__Goal of the exercise__. Everything from the first line of the entries through the line containing "core : State" is to be retyped exactly, and nothing beyond it.

^^^^^^^^^^^^^^^^

-- ==== Sys2Proof/Machine/Sequencer.lean ====
section
/-! DEFINITION. The sequencer that spends one state on each phase (40_sequencer.md R111). It refines `step` and shows the
waiting INP as 44_system_io.md R153 describes it (log 15). -/

namespace Sys2Proof.Machine

/-- The five states of the sequencer. -/
inductive Phase where
  | halted | fetch | decode | resolve | execute
deriving DecidableEq, Repr

/-- The core in some phase of its cycle. -/
structure Sequencer where
  phase : Phase
  core : State
deriving DecidableEq, Repr

/-- Dispatch on OP to one of the eleven execute arms (40_sequencer.md R108). -/
def executeOp (op : Op) (s : State) : Out :=
  match op with
  | .hlt => executeHlt s
  | .add => executeAdd s
  | .sub => executeSub s
  | .sta => executeSta s
  | .lda => executeLda s
  | .bra => executeBra s
  | .brz => executeBrz s
  | .brp => executeBrp s
  | .inp => executeInp s
  | .out => executeOut s
  | .unknown => executeUnknown s

/-- The phase after execute: `HALTED` when the instruction stopped the machine, `EXECUTE` while INP waits, `FETCH`
otherwise (40_sequencer.md R109, R111). -/
def phaseAfterExecute (before after : State) : Phase :=
  match after.run with
  | .halted => .halted
  | .running => if before.op = .inp ∧ before.input = [] then .execute else .fetch

/-- One phase (40_sequencer.md R111). -/
def tick (q : Sequencer) : Host.Outcome Sequencer Fault Refusal :=
  match q.phase with
  | .halted => .next q
  | .fetch =>
    match fetch q.core with
    | .goesOn s => .next ⟨.decode, s⟩
    | .raised s => .next ⟨.halted, s⟩
  | .decode => .next ⟨if (decodeOp q.core.cir).takesOperand then .resolve else .execute, latchOp q.core⟩
  | .resolve =>
    match resolve (operandField q.core.cir) q.core with
    | .goesOn s => .next ⟨.execute, s⟩
    | .raised s => .next ⟨.halted, s⟩
  | .execute =>
    match executeOp q.core.op q.core with
    | .next s => .next ⟨phaseAfterExecute q.core s, s⟩
    | .fault f => .fault f
    | .refused r => .refused r

/-- Several phases. -/
def ticks : Nat → Sequencer → Host.Outcome Sequencer Fault Refusal
  | 0, q => .next q
  | k + 1, q =>
    match tick q with
    | .next q' => ticks k q'
    | .fault f => .fault f
    | .refused r => .refused r

/-- The sequencer of a core between two instructions: at FETCH while running, else halted. -/
def Sequencer.between (s : State) : Sequencer :=
  ⟨match s.run with
   | .halted => .halted
   | .running => .fetch, s⟩

/-- The sequencer after an event: `HALTED -> FETCH` on start, `HALTED` after a reset in any phase (40_sequencer.md R111,
60_exceptions.md R181), one phase for a cycle. The other operations act on the core alone. -/
def Sequencer.after (e : Event) (q : Sequencer) : Sequencer :=
  match e with
  | .cycle =>
    match tick q with
    | .next q' => q'
    | .fault _ => q
    | .refused _ => q
  | .start =>
    match hostStart q.core with
    | .done s => ⟨.fetch, s⟩
    | .refused _ => q
  | .reset => ⟨.halted, hostReset q.core⟩
  | .assemble program => ⟨q.phase, State.after (.assemble program) q.core⟩
  | .poke address value => ⟨q.phase, State.after (.poke address value) q.core⟩
  | .inspect => q
  | .input item => ⟨q.phase, supplyInput item q.core⟩
  | .inputLine line => ⟨q.phase, supplyLine line q.core⟩

end Sys2Proof.Machine
end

^^^^^^^^^^^^^^^^

__Output for this exercise__.
-- ==== Sys2Proof/Machine/Sequencer.lean ====
section
/-! DEFINITION. The sequencer that spends one state on each phase (40_sequencer.md R111). It refines `step` and shows the
waiting INP as 44_system_io.md R153 describes it (log 15). -/

namespace Sys2Proof.Machine

/-- The five states of the sequencer. -/
inductive Phase where
  | halted | fetch | decode | resolve | execute
deriving DecidableEq, Repr

/-- The core in some phase of its cycle. -/
structure Sequencer where
  phase : Phase
  core : State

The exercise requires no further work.